Moses pleaded before Hashem, his G-d, and said, “Why, Hashem, should Your anger flare up against Your people, whom You have taken out of the land of Egypt, with great power and a strong hand? Why should Egypt say the following: 'With evil intent did He take them out, to kill them in the mountains and to annihilate them from the face of the earth' ? Relent from Your flaring anger and reconsider regarding the evil against Your people. (Ex. 32:11,12) Hashem reconsidered regarding the evil that He declared He would do to His people. (Ex. 32:14)

[similarly, we find in Ezekiel 20:5, 21-22]: But the children rebelled against Me. They walked not in My statutes nor kept My ordinances which if a man do, he shall live by them. [...] I said I would pour out My wrath on them, to spend My anger on them in the wilderness.

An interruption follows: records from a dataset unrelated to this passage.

/-- R182, R183, R184: MSTORE and MLOAD that issue on an idle hart and whose elements all pass their checks complete: MSTORE changes no register and
no tile, MLOAD no vector register and no other tile; both retire. -/
def Sys2Proof.Stated.TileMemoryCompletes : Prop :=
  (∀ (o : OpMstore) (s s' : State) (pages : List PageRef), Stated.idle s → Stated.issues (.mstore o) s →
    (let n := [4, 2, 2, 1].getD o.cv.val 0
     s.checkTile s.hart.ep.rows s.hart.ep.vl (Stated.reg s o.s1) (Stated.reg s o.s2) n .write = .ok s' pages) →
    ∃ t, exec (.mstore o) s = .next t ∧ t.hart.sc.x = s.hart.sc.x ∧ t.hart.sc.pc = s.hart.sc.pc + 4
      ∧ t.hart.sc.instret = s.hart.sc.instret + 1 ∧ t.hart.ep.v = s.hart.ep.v ∧ t.hart.ep.m = s.hart.ep.m ∧ t.hart.ep.tiles = s.hart.ep.tiles
      ∧ t.hart.ep.queue = [])
  ∧ (∀ (o : OpMvtot) (s s' : State) (pages : List PageRef), Stated.idle s → Stated.issues (.mload o) s →
    (let n := [4, 2, 2, 1].getD o.cv.val 0
     s.checkTile s.hart.ep.rows s.hart.ep.vl (Stated.reg s o.s1) (Stated.reg s o.s2) n .read = .ok s' pages) →
    ∃ t, exec (.mload o) s = .next t ∧ t.hart.sc.x = s.hart.sc.x ∧ t.hart.sc.pc = s.hart.sc.pc + 4
      ∧ t.hart.sc.instret = s.hart.sc.instret + 1 ∧ t.hart.ep.v = s.hart.ep.v ∧ t.hart.ep.m = s.hart.ep.m
      ∧ Stated.otherTiles s t o.td.val ∧ t.hart.ep.queue = [])

/-- R184, R336: what a failed check of a word that moves `n`-byte elements between a tile and memory raises, with nothing performed: an address at or
above 2^52, the lowest in ascending (j, c); xs1, then xs2, off the elements' alignment; the page that an element's check finds. Which of several
failing elements is named is the model's reading (log 72). -/
def Sys2Proof.Stated.tileTraps (i : Instr) (x1 x2 : Word) (n : Nat) (k : Kind) (s : State) : Prop :=
  let at_ := Stated.cellAddress x1 x2 n
  let trap := fun (cause va : Nat) => ({ cause := cause, tval := va, access := k.code + 4 * Nat.log2 n + 16, base := x1.toNat } : Trap)
  (∀ p, (Stated.cells s).find? (fun p => 2 ^ 52 ≤ at_ p) = some p → exec i s = .next (s.trap (trap 4 (at_ p))))
  ∧ ((∀ p ∈ Stated.cells s, at_ p < 2 ^ 52) →
      (x1.toNat % n ≠ 0 → exec i s = .next (s.trap (trap 3 x1.toNat)))
      ∧ (x1.toNat % n = 0 → x2.toNat % n ≠ 0 → exec i s = .next (s.trap (trap 3 (x1 + x2).toNat)))
      ∧ (∀ (u : State) (pages : List PageRef) (f : Nat) (t : Trap), x1.toNat % n = 0 → x2.toNat % n = 0 →
          State.checkAll (fun j => at_ ((Stated.cells s).getD j (0, 0))) n k (Nat.log2 n) (List.range (Stated.cells s).length) s [] = .fail u pages f t →
          exec i s = .next (u.trap { t with access := t.access + 16, base := x1.toNat })
          ∧ u.hart.sc.x = s.hart.sc.x ∧ u.hart.sc.pc = s.hart.sc.pc ∧ u.hart.sc.instret = s.hart.sc.instret ∧ u.hart.ep = s.hart.ep))

/-- R183, R184: an MSTORE or MLOAD that issues on an idle hart and whose address checks fail traps by the first check that does, in R184's order. -/
def Sys2Proof.Stated.TileMemoryTraps : Prop :=
  (∀ (o : OpMstore) (s : State), Stated.idle s → Stated.issues (.mstore o) s →
    Stated.tileTraps (.mstore o) (Stated.reg s o.s1) (Stated.reg s o.s2) ((Stated.cvFormat o.cv).width / 8) .write s)
  ∧ (∀ (o : OpMvtot) (s : State), Stated.idle s → Stated.issues (.mload o) s →
    Stated.tileTraps (.mload o) (Stated.reg s o.s1) (Stated.reg s o.s2) ((Stated.cvFormat o.cv).width / 8) .read s)

/-- The lane from which MSTORE draws for an element, and how many elements of its rows draw there before it (R183). -/
def Sys2Proof.Stated.cellLane (s : State) (p : Nat × Nat) : Nat := 16 * (p.2 / (128 * 2 ^ s.hart.ep.depth.val)) + p.2 % 16
def Sys2Proof.Stated.cellsBefore (s : State) (p : Nat × Nat) : Nat :=
  ((Stated.cells s).filter fun q => (q.1 < p.1 || (q.1 == p.1 && q.2 < p.2)) && Stated.cellLane s q == Stated.cellLane s p).length
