-- ==== Sys2Proof/Laws/State.lean ====
section
/-! SUPPORT. What each update of the state leaves and changes, field by field, so that no proof unfolds a record update. -/

namespace Sys2Proof.Machine


/-! ### A change to the scalar half -/

@[simp] theorem State.sc_part (s : State) (f : Scalar → Scalar) : (s.sc f).part = s.part := rfl
@[simp] theorem State.sc_boot (s : State) (f : Scalar → Scalar) : (s.sc f).boot = s.boot := rfl
@[simp] theorem State.sc_svn (s : State) (f : Scalar → Scalar) : (s.sc f).svn = s.svn := rfl
@[simp] theorem State.sc_meas (s : State) (f : Scalar → Scalar) : (s.sc f).meas = s.meas := rfl
@[simp] theorem State.sc_measExt (s : State) (f : Scalar → Scalar) : (s.sc f).measExt = s.measExt := rfl
@[simp] theorem State.sc_attNonce (s : State) (f : Scalar → Scalar) : (s.sc f).attNonce = s.attNonce := rfl
@[simp] theorem State.sc_attBuf (s : State) (f : Scalar → Scalar) : (s.sc f).attBuf = s.attBuf := rfl
@[simp] theorem State.sc_attBusy (s : State) (f : Scalar → Scalar) : (s.sc f).attBusy = s.attBusy := rfl
@[simp] theorem State.sc_attResult (s : State) (f : Scalar → Scalar) : (s.sc f).attResult = s.attResult := rfl
@[simp] theorem State.sc_idcount (s : State) (f : Scalar → Scalar) : (s.sc f).idcount = s.idcount := rfl
@[simp] theorem State.sc_mem (s : State) (f : Scalar → Scalar) : (s.sc f).mem = s.mem := rfl
@[simp] theorem State.sc_settle (s : State) (f : Scalar → Scalar) : (s.sc f).settle = s.settle := rfl
@[simp] theorem State.sc_discarded (s : State) (f : Scalar → Scalar) : (s.sc f).discarded = s.discarded := rfl
@[simp] theorem State.sc_potLines (s : State) (f : Scalar → Scalar) : (s.sc f).potLines = s.potLines := rfl
@[simp] theorem State.sc_potMaps (s : State) (f : Scalar → Scalar) : (s.sc f).potMaps = s.potMaps := rfl
@[simp] theorem State.sc_ranges (s : State) (f : Scalar → Scalar) : (s.sc f).ranges = s.ranges := rfl
@[simp] theorem State.sc_potQueue (s : State) (f : Scalar → Scalar) : (s.sc f).potQueue = s.potQueue := rfl
@[simp] theorem State.sc_msc (s : State) (f : Scalar → Scalar) : (s.sc f).msc = s.msc := rfl
@[simp] theorem State.sc_others (s : State) (f : Scalar → Scalar) : (s.sc f).others = s.others := rfl
@[simp] theorem State.sc_vdc (s : State) (f : Scalar → Scalar) : (s.sc f).vdc = s.vdc := rfl
@[simp] theorem State.sc_icache (s : State) (f : Scalar → Scalar) : (s.sc f).icache = s.icache := rfl
@[simp] theorem State.sc_tlb (s : State) (f : Scalar → Scalar) : (s.sc f).tlb = s.tlb := rfl
@[simp] theorem State.sc_bigPages (s : State) (f : Scalar → Scalar) : (s.sc f).bigPages = s.bigPages := rfl
@[simp] theorem State.sc_collector (s : State) (f : Scalar → Scalar) : (s.sc f).collector = s.collector := rfl
@[simp] theorem State.sc_potStacks (s : State) (f : Scalar → Scalar) : (s.sc f).potStacks = s.potStacks := rfl
@[simp] theorem State.sc_holders (s : State) (f : Scalar → Scalar) : (s.sc f).holders = s.holders := rfl
@[simp] theorem State.sc_usedPads (s : State) (f : Scalar → Scalar) : (s.sc f).usedPads = s.usedPads := rfl
@[simp] theorem State.sc_holds (s : State) (f : Scalar → Scalar) : (s.sc f).holds = s.holds := rfl
@[simp] theorem State.sc_contexts (s : State) (f : Scalar → Scalar) : (s.sc f).contexts = s.contexts := rfl
@[simp] theorem State.sc_farms (s : State) (f : Scalar → Scalar) : (s.sc f).farms = s.farms := rfl
@[simp] theorem State.sc_copies (s : State) (f : Scalar → Scalar) : (s.sc f).copies = s.copies := rfl
@[simp] theorem State.sc_outbox (s : State) (f : Scalar → Scalar) : (s.sc f).outbox = s.outbox := rfl
@[simp] theorem State.sc_answers (s : State) (f : Scalar → Scalar) : (s.sc f).answers = s.answers := rfl
@[simp] theorem State.sc_bks (s : State) (f : Scalar → Scalar) : (s.sc f).bks = s.bks := rfl
@[simp] theorem State.sc_placements (s : State) (f : Scalar → Scalar) : (s.sc f).placements = s.placements := rfl
@[simp] theorem State.sc_collapses (s : State) (f : Scalar → Scalar) : (s.sc f).collapses = s.collapses := rfl
@[simp] theorem State.sc_faults (s : State) (f : Scalar → Scalar) : (s.sc f).faults = s.faults := rfl
@[simp] theorem State.sc_dies (s : State) (f : Scalar → Scalar) : (s.sc f).dies = s.dies := rfl
@[simp] theorem State.sc_hints (s : State) (f : Scalar → Scalar) : (s.sc f).hints = s.hints := rfl
@[simp] theorem State.sc_sleeping (s : State) (f : Scalar → Scalar) : (s.sc f).sleeping = s.sleeping := rfl
@[simp] theorem State.sc_rounds (s : State) (f : Scalar → Scalar) : (s.sc f).rounds = s.rounds := rfl
@[simp] theorem State.sc_hostData (s : State) (f : Scalar → Scalar) : (s.sc f).hostData = s.hostData := rfl
@[simp] theorem State.sc_input (s : State) (f : Scalar → Scalar) : (s.sc f).input = s.input := rfl
@[simp] theorem State.sc_agenda (s : State) (f : Scalar → Scalar) : (s.sc f).agenda = s.agenda := rfl
@[simp] theorem State.sc_prompt (s : State) (f : Scalar → Scalar) : (s.sc f).prompt = s.prompt := rfl
@[simp] theorem State.sc_free (s : State) (f : Scalar → Scalar) : (s.sc f).free = s.free := rfl
@[simp] theorem State.sc_hart_ctl (s : State) (f : Scalar → Scalar) : (s.sc f).hart.ctl = s.hart.ctl := rfl
@[simp] theorem State.sc_hart_die (s : State) (f : Scalar → Scalar) : (s.sc f).hart.die = s.hart.die := rfl
@[simp] theorem State.sc_hart_core (s : State) (f : Scalar → Scalar) : (s.sc f).hart.core = s.hart.core := rfl
@[simp] theorem State.sc_hart_slot (s : State) (f : Scalar → Scalar) : (s.sc f).hart.slot = s.hart.slot := rfl
@[simp] theorem State.sc_hart_status (s : State) (f : Scalar → Scalar) : (s.sc f).hart.status = s.hart.status := rfl
@[simp] theorem State.sc_hart_waiting (s : State) (f : Scalar → Scalar) : (s.sc f).hart.waiting = s.hart.waiting := rfl
@[simp] theorem State.sc_hart_mwait (s : State) (f : Scalar → Scalar) : (s.sc f).hart.mwait = s.hart.mwait := rfl
@[simp] theorem State.sc_hart_asid (s : State) (f : Scalar → Scalar) : (s.sc f).hart.asid = s.hart.asid := rfl
@[simp] theorem State.sc_hart_farm (s : State) (f : Scalar → Scalar) : (s.sc f).hart.farm = s.hart.farm := rfl
@[simp] theorem State.sc_hart_index (s : State) (f : Scalar → Scalar) : (s.sc f).hart.index = s.hart.index := rfl
@[simp] theorem State.sc_hart_reserve (s : State) (f : Scalar → Scalar) : (s.sc f).hart.reserve = s.hart.reserve := rfl
@[simp] theorem State.sc_hart_prio (s : State) (f : Scalar → Scalar) : (s.sc f).hart.prio = s.hart.prio := rfl
@[simp] theorem State.sc_hart_sc (s : State) (f : Scalar → Scalar) : (s.sc f).hart.sc = f s.hart.sc := rfl
@[simp] theorem State.sc_hart_ep (s : State) (f : Scalar → Scalar) : (s.sc f).hart.ep = s.hart.ep := rfl
@[simp] theorem State.sc_hart_scache (s : State) (f : Scalar → Scalar) : (s.sc f).hart.scache = s.hart.scache := rfl
@[simp] theorem State.sc_hart_skipped (s : State) (f : Scalar → Scalar) : (s.sc f).hart.skipped = s.hart.skipped := rfl
@[simp] theorem State.sc_hart_newer (s : State) (f : Scalar → Scalar) : (s.sc f).hart.newer = s.hart.newer := rfl
@[simp] theorem State.sc_hart_leaving (s : State) (f : Scalar → Scalar) : (s.sc f).hart.leaving = s.hart.leaving := rfl
@[simp] theorem State.sc_hart_redo (s : State) (f : Scalar → Scalar) : (s.sc f).hart.redo = s.hart.redo := rfl
@[simp] theorem State.sc_hart_loc (s : State) (f : Scalar → Scalar) : (s.sc f).hart.loc = s.hart.loc := rfl
@[simp] theorem State.sc_hart_coreId (s : State) (f : Scalar → Scalar) : (s.sc f).hart.coreId = s.hart.coreId := rfl
@[simp] theorem State.sc_hart_owner (s : State) (f : Scalar → Scalar) : (s.sc f).hart.owner = s.hart.owner := rfl
@[simp] theorem State.sc_hart_runnable (s : State) (f : Scalar → Scalar) : (s.sc f).hart.runnable = s.hart.runnable := rfl
@[simp] theorem State.sc_hart_admitted (s : State) (f : Scalar → Scalar) : (s.sc f).hart.admitted = s.hart.admitted := rfl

Yet I withdrew My hand and acted for My Name's sake, lest it be profaned in the sight of the nations in whose sight I brought them forth.

This last quotation, regarding Israel's sins in the wilderness and G-d's decision not to destroy them lest His Name be profaned, relates to the sins of the golden calf and of the spies. The golden calf was an unbearably grave sin, and part of its punishment attaches itself to every single punishment brought upon the Jewish People, as our sages said (Sanhedrin 102a): There is no punishment that comes to the world which does not contain a minuscule portion of the [punishment for the] golden calf, as it says (Ex. 32:34), “On the day I visit, I will take this sin of theirs into account.”G-d was furious at a nation which, less than forty days after He revealed Himself at Sinai and they said they would first fulfill the Torah and only then seek explanations, exchanged their glory “for the likeness of an ox that eats grass” (Ps. 106:20). G-d decided to destroy this sinful nation, as it says (Ex. 32:10 ), “Now do not try to stop Me when I unleash My wrath against them to destroy them” and (Deut. 9:14), “Leave Me alone and I will destroy them, obliterating their name from under the heavens.” Moses, in his infinite love for the Jewish People, prostrated himself in prayer and entreaty for forty days and forty nights to tear up the evil decree, and none of his arguments had any effect – except for one!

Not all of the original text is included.